As guiding teacher and abbot at Berkeley Zen Center (BZC) for 53 years, with a strong circle of dedicated Zen students, Sojun Roshi created a place where vigorous daily sitting practice was integral with people’s life of family, work, and service. He often spoke of BZC as a kind of “one room schoolhouse,” where each person could find the necessary teachings for their position in life.
I want to speak more personally about Sojun.* I also recognize that his death came just a day after the unprecedented insurrection and attack on the Congress in Washington, DC. Events that cannot be ignored. What can I say about the contrast and lessons of these losses?

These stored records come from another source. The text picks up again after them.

-- ==== Sys2Proof/Machine/Step.lean ====
section
/-! DEFINITION. One step of the machine (R130 of spec/40_step_and_common.md) and the placing of a word where the next step
fetches. -/

namespace Sys2Proof.Machine

/-- One step: while RUNNING, fetch, increment, decode, execute (R130); a step in progress, held or unfinished, is taken up
again before anything is fetched (R279, R316; log 17, 18); no step exists from HALTED or ABORTED (R138; log 20). -/
def step (s : State) : Host.Outcome State Fault Refusal :=
  match s.run with
  | .halted => .fault .noStepHalted
  | .aborted => .fault .noStepAborted
  | .running =>
    match s.pending with
    | some r => .next (State.resume r s)
    | none => exec (decode s.fetch.1) s.fetch.2

/-- `s` with the word `w` where the next step fetches: in the cell at the pc, with `run` RUNNING and no step in progress, as
the fetch needs. At `pc = KBSR_ADDR` the fetch polls the cell first (R132). -/
def State.withFetchWord (s : State) (nbits w : Nat) : State :=
  ((s.memWrite s.pc (BitVec.ofNat 16 (w % 2 ^ nbits))).setRun .running).setPending none

end Sys2Proof.Machine
end

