/-! ### Single steps -/

/-- V-O1. -/
theorem test_addI : stepsTo (withRegs (placed 0x3000 0x1062) [(.r1, 3)])
    (fun t => t.reg .r0 == 5 && t.cond == 0b001#3 && t.pc == 0x3001) = true := by decide
/-- V-O5: the carry out of bit 15 is lost. -/
theorem test_addI_wraps : stepsTo (withRegs (placed 0x3000 0x1FEF) [(.r7, 0xFFF1)])
    (fun t => t.reg .r7 == 0 && t.cond == 0b010#3) = true := by decide
/-- V-O2. -/
theorem test_addR : stepsTo (withRegs (placed 0x3000 0x1401) [(.r0, 0x7FFF), (.r1, 1)])
    (fun t => t.reg .r2 == 0x8000 && t.cond == 0b100#3) = true := by decide
/-- V-N5. -/
theorem test_andI : stepsTo (withRegs (placed 0x3000 0x52B0) [(.r2, 0xABCD)])
    (fun t => t.reg .r1 == 0xABC0 && t.cond == 0b100#3) = true := by decide
/-- V-N2. -/
theorem test_andR : stepsTo (withRegs (placed 0x3000 0x5642) [(.r1, 0xFF00), (.r2, 0x8F0F)])
    (fun t => t.reg .r3 == 0x8F00 && t.cond == 0b100#3) = true := by decide
/-- V-N10. -/
theorem test_not : stepsTo (withRegs (placed 0x3000 0x92BF) [(.r2, 0x8000)])
    (fun t => t.reg .r1 == 0x7FFF && t.cond == 0b001#3) = true := by decide
/-- V-B6: below zero the target wraps. -/
theorem test_br_taken : stepsTo ((placed 0x0010 0x0F00).setCond 0b100)
    (fun t => t.pc == 0xFF11 && t.cond == 0b100#3) = true := by decide
/-- V-B1, mask 101 with Z. -/
theorem test_br_not_taken : stepsTo ((placed 0x3000 0x0A10).setCond 0b010) (fun t => t.pc == 0x3001) = true := by decide
/-- V-J1. -/
theorem test_jmp : stepsTo (withRegs (placed 0x3000 0xC080) [(.r2, 0x4000)])
    (fun t => t.pc == 0x4000 && t.reg .r7 == 0) = true := by decide
/-- V-J3. -/
theorem test_ret : stepsTo (withRegs (placed 0x3008 0xC1C0) [(.r7, 0x3003)])
    (fun t => t.pc == 0x3003 && t.reg .r7 == 0x3003) = true := by decide
/-- V-J5. -/
theorem test_jsr : stepsTo (placed 0x3000 0x4C00) (fun t => t.reg .r7 == 0x3001 && t.pc == 0x2C01) = true := by decide
/-- V-J8. -/
theorem test_jsrr : stepsTo (withRegs (placed 0x3010 0x40C0) [(.r3, 0x5000)])
    (fun t => t.reg .r7 == 0x3011 && t.pc == 0x5000) = true := by decide
/-- V-J9: R7 is written before the base is read. -/
theorem test_jsrr_r7 : stepsTo (withRegs (placed 0x3010 0x41C0) [(.r7, 0x5000)])
    (fun t => t.reg .r7 == 0x3011 && t.pc == 0x3011) = true := by decide
/-- V-L4: the address wraps. -/
theorem test_ld : stepsTo (withCells (placed 0xFF80 0x26FF) [(0x0080, 0x7FFF)])
    (fun t => t.reg .r3 == 0x7FFF && t.cond == 0b001#3 && t.pc == 0xFF81) = true := by decide
/-- V-K4: reading the status cell with a byte there. -/
theorem test_ld_kbsr : stepsTo (withInput (withCells (placed 0xFDFF 0x2000) [(0xFE00, 0x1234), (0xFE02, 0x0041)]) [0x62])
    (fun t => t.peek 0xFE00 == 0x8000 && t.peek 0xFE02 == 0x0062 && t.reg .r0 == 0x8000 && t.cond == 0b100#3 &&
      t.input == []) = true := by decide
/-- V-L5. -/
theorem test_ldi : stepsTo (withCells (placed 0x3000 0xA004) [(0x3005, 0x4000), (0x4000, 0xBEEF)])
    (fun t => t.reg .r0 == 0xBEEF && t.cond == 0b100#3) = true := by decide
/-- V-K7: the pointer is the status cell. -/
theorem test_ldi_kbsr : stepsTo (withInput (withCells (placed 0xFDFF 0xA000) [(0x8000, 0x0BAD)]) [0x6B])
    (fun t => t.peek 0xFE00 == 0x8000 && t.peek 0xFE02 == 0x006B && t.reg .r0 == 0x0BAD) = true := by decide
/-- V-L10: base and destination the same register. -/
theorem test_ldr : stepsTo (withRegs (withCells (placed 0x3000 0x6240) [(0x4000, 0x4001)]) [(.r1, 0x4000)])
    (fun t => t.reg .r1 == 0x4001 && t.cond == 0b001#3) = true := by decide
/-- V-L8: offset -1. -/
theorem test_ldr_negative : stepsTo ((withRegs (placed 0x3000 0x65BF) [(.r6, 0x3008), (.r2, 7)]).setCond 0b001)
    (fun t => t.reg .r2 == 0 && t.cond == 0b010#3) = true := by decide
/-- V-L14: an address with bit 15 set. -/
theorem test_lea : stepsTo (placed 0x7FFF 0xE800)
    (fun t => t.reg .r4 == 0x8000 && t.cond == 0b100#3 && t.pc == 0x8000) = true := by decide
/-- V-K9: the address of the status cell, no poll. -/
theorem test_lea_kbsr : stepsTo (withInput (placed 0xFDFF 0xE000) [0x78])
    (fun t => t.reg .r0 == 0xFE00 && t.input == [.byte 0x78]) = true := by decide
/-- V-S1: COND unchanged. -/
theorem test_st : stepsTo ((withRegs (withCells (placed 0x3005 0x3002) [(0x3008, 0x9999)]) [(.r0, 0x000F)]).setCond 0b010)
    (fun t => t.peek 0x3008 == 0x000F && t.cond == 0b010#3 && t.pc == 0x3006) = true := by decide
/-- V-K6: a store to the status cell does not poll. -/
theorem test_st_kbsr : stepsTo (withInput (withRegs (placed 0xFDFF 0x3200) [(.r1, 0x5555)]) [0x71])
    (fun t => t.peek 0xFE00 == 0x5555 && t.input == [.byte 0x71]) = true := by decide
/-- V-S5: STI overwrites its own pointer. -/
theorem test_sti : stepsTo (withRegs (withCells (placed 0x3000 0xB200) [(0x3001, 0x3001)]) [(.r1, 0x7777)])
    (fun t => t.peek 0x3001 == 0x7777) = true := by decide
/-- V-K8: the pointer is the status cell, nothing to read. -/
theorem test_sti_kbsr : stepsTo (withRegs (withCells (placed 0xFDFF 0xB600) [(0x0000, 0x1111)]) [(.r3, 0x00C3)])
    (fun t => t.peek 0x0000 == 0x00C3 && t.peek 0xFE00 == 0) = true := by decide
/-- V-S7: the address wraps. -/
theorem test_str : stepsTo (withRegs (placed 0x3000 0x707F) [(.r0, 0x00AA)])
    (fun t => t.peek 0xFFFF == 0x00AA && t.pc == 0x3001) = true := by decide
/-- V-T2: a zero byte sets no flag. -/
theorem test_getc : stepsTo ((withInput (withRegs (placed 0x3000 0xF020) [(.r0, 0x1234)]) [0x00, 0xFF]).setCond 0b001)
    (fun t => t.reg .r0 == 0 && t.input == [.byte 0xFF] && t.cond == 0b001#3 && t.output == []) = true := by decide
/-- V-T4: held, the pc incremented. -/
theorem test_getc_held : stepsTo (placed 0x3000 0xF020)
    (fun t => t.pc == 0x3001 && t.pending == some .getc && t.run == .running) = true := by decide
/-- V-T9. -/
theorem test_out : stepsTo (withRegs (placed 0x3000 0xF021) [(.r0, 0x1241)])
    (fun t => t.output == flushed [0x41]) = true := by decide
/-- V-T8: the walk wraps. -/
theorem test_puts : stepsTo (withRegs (withCells (placed 0x3000 0xF022) [(0xFFFF, 0x0041), (0x0000, 0x0042)])
    [(.r0, 0xFFFF)]) (fun t => t.output == flushed [0x41, 0x42] && t.reg .r0 == 0xFFFF && t.pending == none) = true := by
  decide
/-- V-T22: across the keyboard cells with a byte there. -/
theorem test_puts_kbsr : stepsTo (withInput (withRegs (withCells (placed 0x3000 0xF022) [(0xFDFF, 0x0041), (0xFE01, 0x0043)])
    [(.r0, 0xFDFF)]) [0x51]) (fun t => t.output == flushed [0x41, 0x00, 0x43, 0x51] && t.input == []) = true := by decide
/-- V-T13. -/
theorem test_in : stepsTo ((withInput (placed 0x3000 0xF023) [0x7A]).setCond 0b010)
    (fun t => t.output == flushed [0x45, 0x6E, 0x74, 0x65, 0x72, 0x20, 0x61, 0x20, 0x63, 0x68, 0x61, 0x72, 0x61, 0x63, 0x74,
      0x65, 0x72, 0x3A, 0x20, 0x7A] && t.reg .r0 == 0x007A && t.cond == 0b010#3) = true := by decide
/-- V-T14: held with the prompt written and not flushed. -/
theorem test_in_held : stepsTo (placed 0x3000 0xF023)
    (fun t => t.output.length == 19 && t.output.getLast? == some (.byte 0x20) && t.pending == some .inn) = true := by decide
/-- V-T12: a zero low byte is written, a zero high byte is not. -/
theorem test_putsp : stepsTo (withRegs (withCells (placed 0x3000 0xF024) [(0x4000, 0x4100), (0x4001, 0x0042),
    (0x4002, 0x4443)]) [(.r0, 0x4000)]) (fun t => t.output == flushed [0x00, 0x41, 0x42, 0x43, 0x44]) = true := by decide
/-- V-T15. -/
theorem test_halt : stepsTo ((placed 0x3002 0xF025).setCond 0b001)
    (fun t => t.output == flushed [0x48, 0x41, 0x4C, 0x54, 0x0A] && t.run == .halted && t.pc == 0x3003 &&
      t.cond == 0b001#3) = true := by decide
/-- V-T18: an undefined vector changes nothing but the pc. -/
theorem test_trap_other :
    stepsTo (placed 0x3000 0xF026) (fun t => t == (placed 0x3000 0xF026).setPc 0x3001) = true := by decide
/-- V-A1. -/
theorem test_rti : stepsTo ((withRegs (placed 0x3000 0x8000) [(.r0, 1)]).setCond 0b001)
    (fun t => t.run == .aborted && t.pc == 0x3001 && t.reg .r0 == 1 && t.cond == 0b001#3 && t.output == []) = true := by
  decide
/-- V-A4: the pc wraps. -/
theorem test_res : stepsTo (placed 0xFFFF 0xDABC) (fun t => t.run == .aborted && t.pc == 0x0000) = true := by decide
/-- V-K10: a fetch at the status cell polls it. -/
theorem test_fetch_kbsr : stepsTo (withInput (State.reset.setPc 0xFE00) [0x78])
    (fun t => t.peek 0xFE00 == 0x8000 && t.peek 0xFE02 == 0x0078 && t.run == .aborted && t.pc == 0xFE01) = true := by decide
/-- V-A5, V-A6. -/
theorem test_no_step : stepsTo (State.reset.setRun .halted) (fun _ => true) = false ∧
    stepsTo (State.reset.setRun .aborted) (fun _ => true) = false := by decide
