-- ==== Sys2Proof/Word.lean ====
section
/-!
DEFINITION. The bit vectors of the block: `00_scope.md` R8 (bit 0 is the least significant bit) and
`30_encoding.md` R81 (the fields of the command word).
-/
namespace Sys2Proof

/-- A 32-bit register or target-CPU instruction word (`XLEN = 32`, R6). -/
abbrev Word := BitVec 32

/-- One byte of memory, and a firmware call number (`CALLNUM_BITS = 8`, R6). -/
abbrev Byte := BitVec 8

/-- The 48-bit command word `CW` (R80, R81). -/
abbrev CmdWord := BitVec 48

/-- The field `idx`: a general register or CP0 cell number 0..31 (R81, R83). -/
abbrev RegNum := BitVec 5

/-- The branch-delay indicator `bdt` (R81, R87). -/
abbrev Bdt := BitVec 2

/-- The index of a geometry-coprocessor handler, bits 5:0 of the word (R90). -/
abbrev GteIndex := BitVec 6

end Sys2Proof
end

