-- ==== Sys2Proof/Machine/Step.lean ====
section
/-!
DEFINITION. One step: the next input is taken and performed whole (`30_encoding.md` R80).
-/
namespace Sys2Proof.Machine

/-- One step of the machine. -/
def step (s : State) : Host.Outcome State Fault Refusal :=
  performInput s.inputs.head? { s with inputs := s.inputs.tail }

/-- `s` with an instruction of the opcode table placed so that the next step performs it: a command word
is presented on the command interface; the target-CPU word of 32 bits is put where the dispatcher fetches
it, and a RAISE is presented (log 7). -/
def State.withFetchWord (s : State) (nbits w : Nat) : State := s.placeWord nbits w

end Sys2Proof.Machine
end

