/-- The Interpreter is always offered (R192). -/
theorem selectBackend_of_offered {offers : List BackendKind} {k : BackendKind}
    (h : k = .interpreter ∨ k ∈ offers) : selectBackend offers k = k := by
  by_cases hk : k ∈ offers
  · exact if_pos hk
  · exact (if_neg hk).trans (h.resolve_right hk).symm

/-! ### JUMP_TEST (R194, R196) -/

theorem exec_jumpTest {s : State} (h : s.Live) : exec .jumpTest s = .next s.accept.jumpTest :=
  State.whenLive_of_live h _

/-- `Quiet[t]` has two members, and they differ. -/
theorem isQuiet_iff (q : QuietCalls) (t : Gate) (n : Byte) :
    isQuiet q t n = true ↔ n = (quietOf q t).low ∨ n = (quietOf q t).high := by
  simp [isQuiet]

namespace State

variable (s : State)

theorem interceptedCall_of_handler {g : Gate} (hhle : s.cfg.hle = false)
    (hintercept : s.cfg.fwIntercept = true) (hgate : gateOf s.pc = some g)
    (hentry : (g, s.callNumber) ∈ s.tables.fwEntries) :
    s.interceptedCall = some (g, s.callNumber) := by
  simp [interceptedCall, hhle, hintercept, hgate, hentry]

theorem interceptedCall_eq_none
    (h : s.cfg.hle = true ∨ s.cfg.fwIntercept = false ∨ gateOf s.pc = none ∨
      ∃ g, gateOf s.pc = some g ∧ (g, s.callNumber) ∉ s.tables.fwEntries) :
    s.interceptedCall = none := by
  rcases h with hhle | hoff | hgate | ⟨g, hgate, hempty⟩
  · simp [interceptedCall, hhle]
  · simp [interceptedCall, hoff]
  · simp [interceptedCall, hgate]
  · simp [interceptedCall, hgate, hempty]

theorem jumpTest_of_none (h : s.interceptedCall = none) : s.jumpTest = s := by
  simp only [jumpTest, h]

theorem jumpTest_of_some {t : Gate} {n : Byte} (h : s.interceptedCall = some (t, n)) :
    s.jumpTest = (s.logCall t n).callHandler t n := by
  simp only [jumpTest, h]

theorem logCall_events (t : Gate) (n : Byte) :
    (s.logCall t n).out.events = s.out.events ++
      if s.cfg.fwLog = true ∧ isQuiet s.tables.quiet t n = false then [.log t n] else [] := by
  unfold logCall
  split
  · rfl
  · exact (List.append_nil _).symm

/-- The handler's own call comes first; the calls after it are those of its block commands. -/
theorem callHandler_events (t : Gate) (n : Byte) :
    ∃ es, (s.callHandler t n).out.events = s.out.events ++ .fwHandler t n :: es ∧
      ∀ e ∈ es, e.ofBlock = true := by
  obtain ⟨es, hevents, hblock⟩ :=
    ((Carries.draw (s.emit (.fwHandler t n))).trans
      (Carries.foldl Carries.handlerAct (s.emit (.fwHandler t n)).draw.1.acts _)).events
  refine ⟨es, ?_, hblock⟩
  rw [callHandler, handlerActs, hevents]
  exact List.append_assoc s.out.events [.fwHandler t n] es

/-- Calling a handler performs the acts of the answer drawn, whatever the outputs hold before the call. -/
theorem callHandler_sameButOut {t u : State} (h : SameButOut t u) (g : Gate) (n : Byte) :
    SameButOut (t.draw.2.handlerActs t.draw.1.acts) (u.callHandler g n) := by
  obtain ⟨hanswer, hrest⟩ := (h.trans (SameButOut.emit u (.fwHandler g n))).draw
  rw [callHandler, ← hanswer]
  exact hrest.handlerActs _
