-- ==== Sys2Proof/Word.lean ====
section
/-! DEFINITION. The two widths of the hardware (spec/00_scope.md R6, R7): a byte is 8 bits, a word 16 bits.
Both are unsigned and wrap; BitVec's own `+`, `-`, `&&&`, `|||`, `^^^` are the arithmetic of R7. -/

namespace Sys2Proof

/-- An 8-bit value, 0 to 255 (R7). -/
abbrev Byte := BitVec 8

/-- A 16-bit value, 0 to 65535 (R7): a pair, an address, an immediate word. -/
abbrev Word := BitVec 16

end Sys2Proof
end

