-- ==== Sys2Proof/Decode.lean ====
section
/-! DEFINITION. The opcode matcher, the descriptor, the catalog and its selection (spec/30_encoding.md R70 to R83),
the baseline catalog (spec/opcode_table.json), the decoder those give, and the encoder written from the table's bit
patterns. The catalog is an argument of every function of the mechanism (R78); `baseline` is its default. -/

namespace Sys2Proof

/-! ## Byte-match rules -/

/-- A predicate over an 8-bit value (R70), any one. A byte-match rule applies it to the in-place variable bits (R71). -/
abbrev BytePred := Byte → Bool

/-- `lo3_ne_6` (R75): the field at bits 2:0 is not 6. -/
def BytePred.lo3Ne6 : BytePred := fun v => v &&& 0x07 != 0x06

/-- `hi3_ne_6` (R75): the field at bits 5:3 is not 6. -/
def BytePred.hi3Ne6 : BytePred := fun v => v &&& 0x38 != 0x30

/-- `both_ne_6` (R75): neither field is 6. -/
def BytePred.bothNe6 : BytePred := fun v => BytePred.lo3Ne6 v && BytePred.hi3Ne6 v

/-- A byte-match rule `(const, varmask, pred)` (R70): a 1 in `varmask` is a bit that may vary. -/
structure ByteRule where
  const   : Byte
  varmask : Byte
  pred    : Option BytePred

/-- `match(b, rule)` (R71): the fixed bits equal the constant, and the predicate, if any, accepts the variable bits
in place. -/
def ByteRule.matchesByte (r : ByteRule) (b : Byte) : Bool :=
  (b &&& ~~~r.varmask == r.const) &&
    match r.pred with
    | none => true
    | some p => p (b &&& r.varmask)

/-- The variable bits of a byte, in place (R73). -/
def ByteRule.extract (r : ByteRule) (b : Byte) : Byte := b &&& r.varmask

/-- A rule is well formed when no fixed bit stands inside the variable mask (R72). -/
def ByteRule.wf (r : ByteRule) : Bool := r.const &&& r.varmask == 0

/-- The range pair `(lowest, highest)` of R74. -/
def ByteRule.range (r : ByteRule) : Byte × Byte := (r.const, r.const ||| r.varmask)

/-! ## Descriptors and catalogs -/

/-- A descriptor (R76): a mnemonic that nothing reads, one byte-match rule per instruction byte, a cost table, an
optional alternate cost table, and the execution routine, which sees the extracted list x and nothing else of the bytes
(R73). `α` is what a routine is given as: any effect on the registers and memory, with its signal, for the dispatcher
(`Machine.Routine`); the instruction it runs, for the decoder. The routine is `none` on a list x it is not written for
(R403): a selector no table defines, which a baseline predicate never lets through (R84). -/
structure Descriptor (α : Type) where
  mnemonic : String
  rules    : List ByteRule
  cost     : List Nat
  costAlt  : Option (List Nat)
  routine  : List Byte → Option α

/-- An ordered list of descriptors (R78). -/
abbrev Catalog (α : Type) := List (Descriptor α)

/-- The same descriptor with its routine given in another form. -/
def Descriptor.map (f : α → β) (d : Descriptor α) : Descriptor β :=
  { mnemonic := d.mnemonic, rules := d.rules, cost := d.cost, costAlt := d.costAlt,
    routine := fun x => (d.routine x).map f }

/-- How many leading rules match the bytes, in order, stopping at the first that fails (R80, R81). -/
def leadingMatches : List ByteRule → List Byte → Nat
  | r :: rs, b :: bs => if r.matchesByte b then leadingMatches rs bs + 1 else 0
  | _, _ => 0

/-- A descriptor matches when every rule matches its byte (R80). -/
def rulesMatch : List ByteRule → List Byte → Bool
  | [], _ => true
  | r :: rs, b :: bs => r.matchesByte b && rulesMatch rs bs
  | _ :: _, [] => false

/-- The extracted list x: one entry per rule, in rule order, fixed rules included (R73). -/
def extractAll : List ByteRule → List Byte → List Byte
  | r :: rs, b :: bs => r.extract b :: extractAll rs bs
  | _, _ => []

/-- The length of the instruction: one rule consumes one byte (R76). -/
def Descriptor.length (d : Descriptor α) : Nat := d.rules.length

/-- The descriptor matches at the start of the bytes (R80). -/
def Descriptor.matches (d : Descriptor α) (bytes : List Byte) : Bool := rulesMatch d.rules bytes

/-- The first descriptor in catalog order that matches in full (R80). -/
def selectDescriptor : Catalog α → List Byte → Option (Descriptor α)
  | [], _ => none
  | d :: ds, bytes => if d.matches bytes then some d else selectDescriptor ds bytes

/-- How many bytes one descriptor's test asks for: up to and including the first rule that fails (R81). -/
def Descriptor.bytesTested (d : Descriptor α) (bytes : List Byte) : Nat :=
  min (leadingMatches d.rules bytes + 1) d.length

/-- How many bytes the dispatcher fetches: descriptors are tested in catalog order until one matches, and a byte is
fetched the first time a test needs it (R81). -/
def fetchCount : Catalog α → List Byte → Nat
  | [], _ => 0
  | d :: ds, bytes => max (d.bytesTested bytes) (if d.matches bytes then 0 else fetchCount ds bytes)

/-- The most bytes any descriptor of the catalog can need. -/
def Catalog.maxLength : Catalog α → Nat
  | [] => 0
  | d :: ds => max d.length (Catalog.maxLength ds)

/-- The reported cycle count (R83): the alternate sum when the descriptor has an alternate table and the routine
signals, else the default sum. -/
def Descriptor.cycles (d : Descriptor α) (alt : Bool) : Nat :=
  match d.costAlt with
  | none => d.cost.sum
  | some t => if alt then t.sum else d.cost.sum

/-- A descriptor is well formed (R77): at least one rule, every rule well formed, each cost table as long as the rule
list and summing to at least 1. -/
def Descriptor.wf (d : Descriptor α) : Bool :=
  !d.rules.isEmpty && d.rules.all (·.wf) && d.cost.length == d.length && decide (1 ≤ d.cost.sum) &&
    match d.costAlt with
    | none => true
    | some t => t.length == d.length && decide (1 ≤ t.sum)

/-- The construction-time defect of spec/60_exceptions.md R382. No step raises it. Its cause code is 2 (R380). -/
inductive CatalogError where
  /-- The descriptor with this mnemonic fails a check of R77. -/
  | malformedDescriptor (mnemonic : String)
  deriving DecidableEq, Repr

/-- Catalog build (R391): an ordered descriptor list gives a catalog, or MalformedDescriptor for its first malformed
descriptor (R77, R382). -/
def buildCatalog : List (Descriptor α) → Except CatalogError (Catalog α)
  | [] => .ok []
  | d :: ds =>
    if d.wf then
      match buildCatalog ds with
      | .ok c => .ok (d :: c)
      | .error e => .error e
    else .error (.malformedDescriptor d.mnemonic)

/-! ## Operand fields -/

/-- `r8[k]` (R84). -/
def R8.ofSel : BitVec 3 → Option R8
  | 0#3 => some .b
  | 1#3 => some .c
  | 2#3 => some .d
  | 3#3 => some .e
  | 4#3 => some .h
  | 5#3 => some .l
  | 6#3 => none
  | _ => some .a

/-- The selector of an 8-bit register (R84). -/
def R8.sel : R8 → BitVec 3
  | .b => 0 | .c => 1 | .d => 2 | .e => 3 | .h => 4 | .l => 5 | .a => 7

/-- `rp[k]` (R85). -/
def Rp.ofSel : BitVec 2 → Rp
  | 0#2 => .bc
  | 1#2 => .de
  | 2#2 => .hl
  | _ => .sp

/-- The selector of a pair of `rp` (R85). -/
def Rp.sel : Rp → BitVec 2
  | .bc => 0 | .de => 1 | .hl => 2 | .sp => 3

/-- `rp2[k]` (R86). -/
def Rp2.ofSel : BitVec 2 → Rp2
  | 0#2 => .bc
  | 1#2 => .de
  | 2#2 => .hl
  | _ => .af

/-- The selector of a pair of `rp2` (R86). -/
def Rp2.sel : Rp2 → BitVec 2
  | .bc => 0 | .de => 1 | .hl => 2 | .af => 3

/-- `rpx[k]` (R87). -/
def Rpx.ofSel : BitVec 2 → Rpx
  | 0#2 => .bc
  | 1#2 => .de
  | 2#2 => .ix
  | _ => .sp

/-- The selector of a pair of `rpx` (R87). -/
def Rpx.sel : Rpx → BitVec 2
  | .bc => 0 | .de => 1 | .ix => 2 | .sp => 3

/-- `rpy[k]` (R87). -/
def Rpy.ofSel : BitVec 2 → Rpy
  | 0#2 => .bc
  | 1#2 => .de
  | 2#2 => .iy
  | _ => .sp

/-- The selector of a pair of `rpy` (R87). -/
def Rpy.sel : Rpy → BitVec 2
  | .bc => 0 | .de => 1 | .iy => 2 | .sp => 3

/-- The condition a 3-bit selector names (spec/46_control.md R351). -/
def Cond.ofSel : BitVec 3 → Cond
  | 0#3 => .nz
  | 1#3 => .z
  | 2#3 => .nc
  | 3#3 => .c
  | 4#3 => .po
  | 5#3 => .pe
  | 6#3 => .p
  | _ => .m

/-- The selector of a condition (R351). -/
def Cond.sel : Cond → BitVec 3
  | .nz => 0 | .z => 1 | .nc => 2 | .c => 3 | .po => 4 | .pe => 5 | .p => 6 | .m => 7

/-- The condition JR cc's 2-bit selector names: k = 0 to 3 (R351, R356). -/
def Cond.ofSel2 : BitVec 2 → Cond
  | 0#2 => .nz
  | 1#2 => .z
  | 2#2 => .nc
  | _ => .c

/-- The 2-bit selector of JR cc: the low two bits of the condition's selector (R351, R356). -/
def Cond.sel2 (cc : Cond) : BitVec 2 := cc.sel.extractLsb' 0 2

/-- `x[i]`, the i-th entry of the extracted list (R8, R73). -/
def xByte (x : List Byte) (i : Nat) : Byte := x.getD i 0

/-- `x[i][lo+2:lo]`, a 3-bit field (R6, R84). -/
def xField3 (x : List Byte) (i lo : Nat) : BitVec 3 := (xByte x i).extractLsb' lo 3

/-- `x[i][lo+1:lo]`, a 2-bit field (R6, R85). -/
def xField2 (x : List Byte) (i lo : Nat) : BitVec 2 := (xByte x i).extractLsb' lo 2

/-- The immediate word `x[i] | (x[i+1] << 8)`: the byte at the lower address is the low half (R89). -/
def xWord (x : List Byte) (i : Nat) : Word := wordOf (xByte x (i + 1)) (xByte x i)

/-! ## The baseline catalog -/

/-- A fixed rule: exactly one byte matches (R70). -/
def fixed (c : Byte) : ByteRule := { const := c, varmask := 0x00, pred := none }

/-- A rule with a field (R70). -/
def field (c m : Byte) (p : Option BytePred) : ByteRule := { const := c, varmask := m, pred := p }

I was watching the Senate counting electoral ballots and debating spurious objections to certifying the November election of Biden and Harris when, at around 2:30pm Eastern time, armed rioters breached security lines and broke into the US Capitol. President Donald Trump encouraged outright insurrection by his supporters, strategically massed in Washington, DC. He told them to “fight like hell” in his attempt to overturn election defeat by Joe Biden. Even after the US Capitol was attacked, while Republican congresspeople and members of the Trump administration begged him to call off his supporters, the best Trump could do was to tell the rioters, “I know your pain. I know your hurt. But you have to go home now.” He went on to call the rioters “very special.” Meanwhile accounts on television, radio, and newspapers reported fatalities among the rioters and DC police, with numerous weapons confiscated and an explosive device found on the Capitol grounds.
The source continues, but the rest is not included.